Provided information |
-- ==== Sys2Proof/Machine/Integrity.lean ====
section
/-! DEFINITION. Stopping and settling a crew, rollback, twin disagreements, soft errors, and the tests and links of the
integrity chapter (R300, R301, R345 to R356). -/

namespace Sys2Proof.Machine

open Sys2Proof

/-! ## Steps 1 to 3 of Table 18.2 -/

/-- A thread is treated as pre-empted (R120, R125, R300): it stands at its region head, with its window and promises
discarded. A far atomic that has been sent is awaited, and one that has not been sent is raised again; a pull is
abandoned for all its participants (R267). -/
def State.preempt (s : State) (c tid : Nat) : State :=
  match s.thread? c tid with
  | none => s
  | some th =>
    if th.ended then s
    else match th.wait with
      | some (.far id) =>
        match Table.get? s.fars id with
        | some r =>
          if r.stage = .unsent then { s with fars := Table.drop s.fars id }.restartThread c tid
          else { s with fars := Table.adjust s.fars id (fun r => { r with restart := true }) }
        | none => s.restartThread c tid
      | some (.pull k) => s.abandonPull c k
      | _ => s.restartThread c tid

/-- Steps 1 and 2: no bundle of the crew issues again, and every thread is treated as pre-empted. -/
def State.settleCrew (s : State) (c : Nat) : State :=
  match s.crew? c with
  | none => s
  | some cr =>
    let s := s.modCrew c (fun x => { x with stopped := true, drainStart := s.now })
    (Table.keys cr.threads).foldl (fun (s : State) t => s.preempt c t) s

/-- The copies that step 3 waits for: those that the crew has kicked, and those that write its memories (R301). -/
def State.copiesOf (s : State) (c : Nat) : List (Nat × Copy) :=
  s.copies.filter (fun e => e.2.crew = c || e.2.dests.contains c)

/-- Step 3 waits for nothing more (R301). -/
def State.quiet (s : State) (c : Nat) : Bool :=
  match s.crew? c with
  | none => false
  | some cr =>
    cr.threads.all (fun e => e.2.fifo = [] && e.2.ntStores = []) && s.elems.all (fun e => e.2.crew ≠ c) &&
      (s.copiesOf c).isEmpty && s.fars.all (fun e => e.2.crew ≠ c || e.2.stage = .unsent)

/-! ## Rollback (R351 to R353) -/

/-- A rollback is allowed (R352). -/
def Crew.mayRollBack (cr : Crew) : Bool :=
  match cr.reserve with
  | some r => !r.outward && !r.used && !r.poison
  | none => false

/-- A thread as its snapshot has it; one that had ended since the barrier runs again (R353). What held an error at the
barrier still holds it, and a UE_MX that is pending stays so (R357). -/
def Thread.rollBack (th : Thread) (p : ThreadSnapshot) : Thread :=
  { th with
    region := p.region, slot := p.slot, slotPoison := p.slotPoison, ended := false, atBarrier := false,
    barPassed := p.barPassed, twinStrike := none, mxPoison := th.mxPoison.orElse (fun _ => p.mxPoison) }

/-- Steps 1 to 3 of R353 on a crew. -/
def Crew.rollBack (cr : Crew) (r : Reserve) : Crew :=
  { cr with
    shared := r.shadowed.foldl (fun m l => Mem.writeBytes m (64 * l) (Mem.readBytes r.shadow (64 * l) 64)) cr.shared
    shPoison := r.shadowPoison.foldl (fun l p => insertId p l) (cr.shPoison.filter (fun p => !r.shadowed.contains (p / 64)))
    threads := Table.mapVals cr.threads (fun tid th =>
      match Table.get? r.threads tid with
      | some p => th.rollBack p
      | none => th)
    roles := r.roles
    tumblers := r.tumblers
    barGen := r.barGen
    reserve := some { r with used := true }
    stopped := false
    consumed := none }

/-- THE ROLLBACK of a crew (R353): every thread of the epoch restarts. -/
def State.rollBack (s : State) (c : Nat) (r : Reserve) : State :=
  (Table.keys r.threads).foldl (fun (s : State) t => s.restartThread c t) (s.modCrew c (fun x => x.rollBack r))

/-- The log record of a crew's consumed error (R349, R350): its tick is the event's. -/
def State.consumedRecord (s : State) (cr : Crew) (code : Code) (info addr : Nat) : LogRecord :=
  { s.crewRecord cr code 0 info addr 0 with tick := cr.consumedTick }

/-- The newest record of a log that equals a given one takes an ACTION. -/
def setAction (r : LogRecord) (action : Nat) (log : List LogRecord) : List LogRecord :=
  match log.reverse.idxOf? r with
  | some i => log.modify (log.length - 1 - i) (fun x => { x with action := action })
  | none => log

/-- The consumed error's record is in the log before duty row 5 decides (R349). -/
def State.logConsumed (s : State) (c : Nat) (cr : Crew) (code : Code) (info addr : Nat) : State :=
  if cr.consumedLogged then s
  else (s.logRecord cr.ctx (s.consumedRecord cr code info addr)).modCrew c (fun x => { x with consumedLogged := true })

/-- The record takes the ACTION of the decision (R353, Table 23.2). -/
def State.settleRecord (s : State) (cr : Crew) (code : Code) (info addr action : Nat) : State :=
  s.modContext cr.ctx (fun x => { x with log := setAction (s.consumedRecord cr code info addr) action x.log })

/-- The crew's fate after a consumed error (R349): a rollback when it is asked for and allowed, otherwise a kill with the
consumed code. -/
def State.decideCrew (s : State) (c : Nat) (wanted : Bool) : State :=
  match s.crew? c with
  | none => s
  | some cr =>
    match cr.consumed with
    | none => s
    | some (code, info, addr) =>
      let s := s.logConsumed c cr code info addr
      match if wanted && cr.mayRollBack then cr.reserve else none with
      | some r => (s.settleRecord cr code info addr 2).rollBack c r
      | none => (s.settleRecord cr code info addr 1).endKilled c cr code

/-- A decision of a crew is with a worker. -/
def State.deciding (s : State) (c : Nat) : Bool :=
  s.calls.any (fun e => e.2.origin = .decide c && e.2.outcome.isNone)

/-- The drain after a consumed error has ended: its record goes to the log, and duty row 5 decides (R349). -/
def State.consumedDrained (s : State) (c : Nat) (cr : Crew) (code : Code) (info addr : Nat) : State :=
  let s := s.logConsumed c cr code info addr
  if s.deciding c then s
  else if rowAssisted (s.dutyRow cr.ctx 5) then
    if s.rowServed cr.ctx 5 then
      (s.dutyCall cr.ctx 5 (s.affected c cr.consumedTid) (s.consumedRecord cr code info addr).words (.decide c)).2
    else s.decideCrew c false
  else s.decideCrew c true

/-! ## Twin mode (R354, R355) -/

/-- The two executions of a bundle disagree: nothing of the instruction takes place and its threads restart their
regions; a second time before a region entry it is a consumed error (R355). -/
def State.disagree (s : State) (c : Nat) (tids : List Nat) : State :=
  match s.crew? c with
  | none => s
  | some cr =>
    let lanes := if cr.twin && cr.running then (cr.bundleLanes tids).filter (·.issued) else []
    let threads := lanes.filterMap (fun l => (Table.get? cr.threads l.tid).map (fun th => (l.tid, th)))
    match threads.find? (fun e => e.2.twinStrike.isSome) with
    | some e => s.consumeError c Code.ue e.2.pc.toNat e.2.pc.toNat e.1
    | none => threads.foldl (fun (s : State) e =>
        (s.modThread c e.1 (fun th => { th with twinStrike := some th.pc })).restartThread c e.1) s

/-! ## Soft errors (R345) -/

/-- The unit of a place in a list of poisoned places: a check covers `unit` neighbouring places, and every one of them is
poisoned until it is overwritten (R345). -/
def mark (unit x : Nat) (l : List Nat) : List Nat :=
  (List.range unit).foldl (fun l i => insertId (x / unit * unit + i) l) l

/-- The accumulator elements of 32 bits that one check covers are two neighbours; an f64 element has its own. -/
def Lease.checkUnit (l : Lease) : Nat := if l.f64 then 1 else 2

/-- A soft error that the check of a place cannot correct, in the units of Table 23.1; a checkpoint slot's words lie two to
a unit of the die store. -/
def State.upset (s : State) : UpsetPlace → State
  | .laneReg c t r => s.modThread c t (fun th => { th with poison := mark 1 r th.poison })
  | .uniformReg c r g => s.modCrew c (fun cr => cr.modRole r (fun x => { x with upoison := mark 1 g x.upoison }))
  | .shared c a => s.modCrew c (fun cr => { cr with shPoison := mark 8 a cr.shPoison })
  | .crewDie c a => s.modCrew c (fun cr => { cr with window := { cr.window with poison := mark 8 a cr.window.poison } })
  | .launchDie l d a => s.modLaunch l (fun x => x.modWin d (fun w => { w with poison := mark 8 a w.poison }))
  | .slotWord c t k => s.modThread c t (fun th => { th with slotPoison := mark 2 k th.slotPoison })
  | .stackByte c t a => s.modThread c t (fun th => { th with stackPoison := mark 8 a th.stackPoison })
  | .tileWord c k w => s.modCrew c (fun cr => cr.modTile k (fun t => { t with poison := mark 4 (4 * w) t.poison }))
  | .acc d k u l e => s.modUnit d k u (fun m => m.modLease l (fun x => { x with accPoison := mark x.checkUnit e x.accPoison }))
  | .reservation d k u r a => s.modUnit d k u (fun m =>
      { m with reservations := Table.adjust m.reservations r (fun x => { x with poison := mark 8 a x.poison }) })
  | .main a => { s with mainPoison := mark 64 a s.mainPoison }
  | .reserve c => s.modCrew c (fun cr => { cr with reserve := cr.reserve.map (fun r => { r with poison := true }) })

/-- A crew whose arithmetic or window has gone wrong unseen (R346); a twin crew's are covered by its shadow bundles
(R354), so nothing of it does. -/
def State.slipCrew (s : State) (c : Nat) (f : Crew → Crew) : State := s.modCrew c (fun cr => if cr.twin then cr else f cr)

/-- A lease of a unit replaced by its image. -/
def State.modLease (s : State) (die cluster unit slot : Nat) (f : Lease → Lease) : State :=
  s.modUnit die cluster unit (fun m => m.modLease slot f)

/-- A stage whose cursors have gone wrong: its kind and its flags stand. -/
def Stage.slip (x : Stage) (record : Nat) : Stage :=
  { x with record := (record / 1024 * 1024 + x.record % 1024) % 2 ^ 512 }

/-- An error that no check covers (R346): a wrong value stands with a correct check. -/
def State.slip (s : State) : SlipPlace → State
  | .laneReg c t r v => s.slipCrew c (fun cr => cr.modThread t (fun th => { th with regs := Sparse.set 0#32 th.regs r v }))
  | .predicate c t v => s.slipCrew c (fun cr => cr.modThread t (fun th => { th with preds := v }))
  | .uniformReg c r g v => s.slipCrew c (fun cr =>
      cr.modRole r (fun x => if g < 63 then { x with uregs := Sparse.set 0#64 x.uregs g v } else x))
  | .window c t i v => s.slipCrew c (fun cr =>
      cr.modThread t (fun th => { th with trans := th.trans.modify i (fun h => { h with value := v }) }))
  | .claimRow d k u l r v => s.modLease d k u l (fun x =>
      { x with claim := x.claim.map (fun m => { m with rows := Table.adjust m.rows r (fun _ => v) }) })
  | .keptRow d k u l r v => s.modLease d k u l (fun x =>
      { x with kept := x.kept.map (fun m => Table.adjust m r (fun _ => v)) })
  | .cursor c k d r => s.modCrew c (fun cr =>
      { cr with iters := Table.adjust cr.iters k (fun st => { st with stages := st.stages.modify d (fun x => x.slip r) }) })
  | .stackByte c t a v => s.modThread c t (fun th => { th with stack := Mem.write th.stack a v })
  | .slotWord c t k v => s.modThread c t (fun th => { th with slot := Sparse.set 0#32 th.slot k v })
  | .reservation d k u l a v => s.modUnit d k u (fun m =>
      { m with reservations := Table.adjust m.reservations l (fun x => { x with bytes := Mem.write x.bytes a v }) })
  | .acc d k u l e v => s.modUnit d k u (fun m => m.modLease l (fun x => { x with acc := Sparse.set 0#64 x.acc e v }))
  | .element c k i x y => s.modCrew c (fun cr =>
      { cr with iters := Table.adjust cr.iters k (fun st => { st with pend := st.pend.modify i (fun e => { e with x := x, y := y }) }) })
  | .shared c a v => s.modCrew c (fun cr => { cr with shared := Mem.write cr.shared a v })
  | .crewDie c a v => s.modCrew c (fun cr => { cr with window := { cr.window with bytes := Mem.write cr.window.bytes a v } })
  | .launchDie l d a v => s.modLaunch l (fun x => x.modWin d (fun w => { w with bytes := Mem.write w.bytes a v }))
  | .tile c k a v => s.modCrew c (fun cr => cr.modTile k (fun t => { t with bytes := Mem.write t.bytes a v }))
  | .main a v => { s with devMem := Mem.write s.devMem a v }

/-! ## Tests on wake, and links -/

/-- A crew is resident on a cluster. -/
def State.occupied (s : State) (die cluster : Nat) : Bool :=
  s.crews.any (fun e => e.2.die = die && e.2.clusters.contains cluster)

/-- A value of the stage-2 configuration block, held to its range (R358, R360). -/
def clampTo (lo hi v : Nat) : Nat := Nat.max lo (Nat.min hi v)

/-- Stage 2 has opened the command windows, with CAP_BOOT and RAMP of its configuration block (notes/assumptions/43.md). -/
def State.opened (s : State) : State :=
  let bs := match Table.get? s.images 2 with | some i => i.bytes | none => []
  let cap := clampTo 1200 2000 (Config.configCap bs)
  { s with
    boot := .open, capBoot := cap, cap := cap, capNow := Nat.max cap s.capNow
    ramp := clampTo 50 1000 (Config.configRamp bs) }

/-- Every cluster of both C-dies has had its test: it is fenced, or awake. -/
def State.allTested (s : State) : Bool :=
  [0, 1].all (fun d => (List.range dieClusters).all (fun k => (s.cluster d k).fenced || !(s.cluster d k).gated))

/-- Stage 2 opens the command windows once it has tested every cluster (R362). -/
def State.afterTest (s : State) : State := if s.boot = .waiting 4 && s.allTested then s.opened else s

/-- The stage-2 firmware, which runs the test of R356, has been verified (R362). -/
def State.testsRun (s : State) : Bool := s.boot = .waiting 3 || s.boot = .waiting 4 || s.boot = .open

/-- CLUSTER_WAKE (R356): a cluster that is power-gated, as each is after a module reset, is tested; one that fails is
fenced, and the device log of function 0 says so. -/
def execClusterWake (die cluster : Nat) (passed : Bool) (s : State) : Host.Outcome State Fault Refusal :=
  .next (if !s.testsRun || s.occupied die cluster || !(s.cluster die cluster).gated || (s.cluster die cluster).fenced then s
    else if passed then (s.modCluster die cluster (fun k => { k with gated := false })).afterTest
    else
      let r : LogRecord :=
        { code := Code.wakeFail, action := 0, crew := 0xFFFFFFFF, info := cluster % 256 + die % 2 * 256, launch := 0,
          tick := s.tick, addr := 0, info2 := 0 }
      { s.modCluster die cluster (fun k => { k with fenced := true, gated := false }) with
        deviceLog := pushLog s.deviceLog r }.afterTest)

/-- UNRECOVERED_LINK (R345): the module stops. -/
def execUnrecoveredLink (s : State) : Host.Outcome State Fault Refusal := .next { s with stopped := true }

/-- A Hinge port as module reset leaves it. -/
def Port.fresh : Port := { lanes := 8, width := 8, narrowed := 8, peers := [], replays := 0 }

/-- A port by number. -/
def State.port (s : State) (p : Nat) : Port := (Table.get? s.ports p).getD Port.fresh

/-- FLIT_CRC_REPLAY (R335): a retry changes timing only; the port counts it. -/
def execFlitCrcReplay (port : Nat) (s : State) : Host.Outcome State Fault Refusal :=
  .next (if 12 ≤ port then s
    else
      let p := s.port port
      { s with ports := Table.put s.ports port { p with replays := p.replays + 1 } })

/-- The widest width whose lanes all work, below a limit: 0 is a port that is down (R336). -/
def widest (lanes limit : Nat) : Nat :=
  let n := Nat.min lanes limit
  if 8 ≤ n then 8 else if 4 ≤ n then 4 else if 2 ≤ n then 2 else 0

/-- LANE_FAILURE (R336). -/
def execLaneFailure (port : Nat) (s : State) : Host.Outcome State Fault Refusal :=
  .next (if 12 ≤ port then s
    else
      let p := s.port port
      let n := p.lanes - 1
      { s with ports := Table.put s.ports port { p with lanes := n, width := widest n p.narrowed } })

end Sys2Proof.Machine
end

Activity | The lines above from the one containing "s.modContext cr.ctx (fun" through the one containing "and duty row 5 decides (R349). -/" are to be set down exactly, and no others.

Your solution |
  s.modContext cr.ctx (fun x => { x with log := setAction (s.consumedRecord cr code info addr) action x.log })

/-- The crew's fate after a consumed error (R349): a rollback when it is asked for and allowed, otherwise a kill with the
consumed code. -/
def State.decideCrew (s : State) (c : Nat) (wanted : Bool) : State :=
  match s.crew? c with
  | none => s
  | some cr =>
    match cr.consumed with
    | none => s
    | some (code, info, addr) =>
      let s := s.logConsumed c cr code info addr
      match if wanted && cr.mayRollBack then cr.reserve else none with
      | some r => (s.settleRecord cr code info addr 2).rollBack c r
      | none => (s.settleRecord cr code info addr 1).endKilled c cr code

/-- A decision of a crew is with a worker. -/
def State.deciding (s : State) (c : Nat) : Bool :=
  s.calls.any (fun e => e.2.origin = .decide c && e.2.outcome.isNone)

/-- The drain after a consumed error has ended: its record goes to the log, and duty row 5 decides (R349). -/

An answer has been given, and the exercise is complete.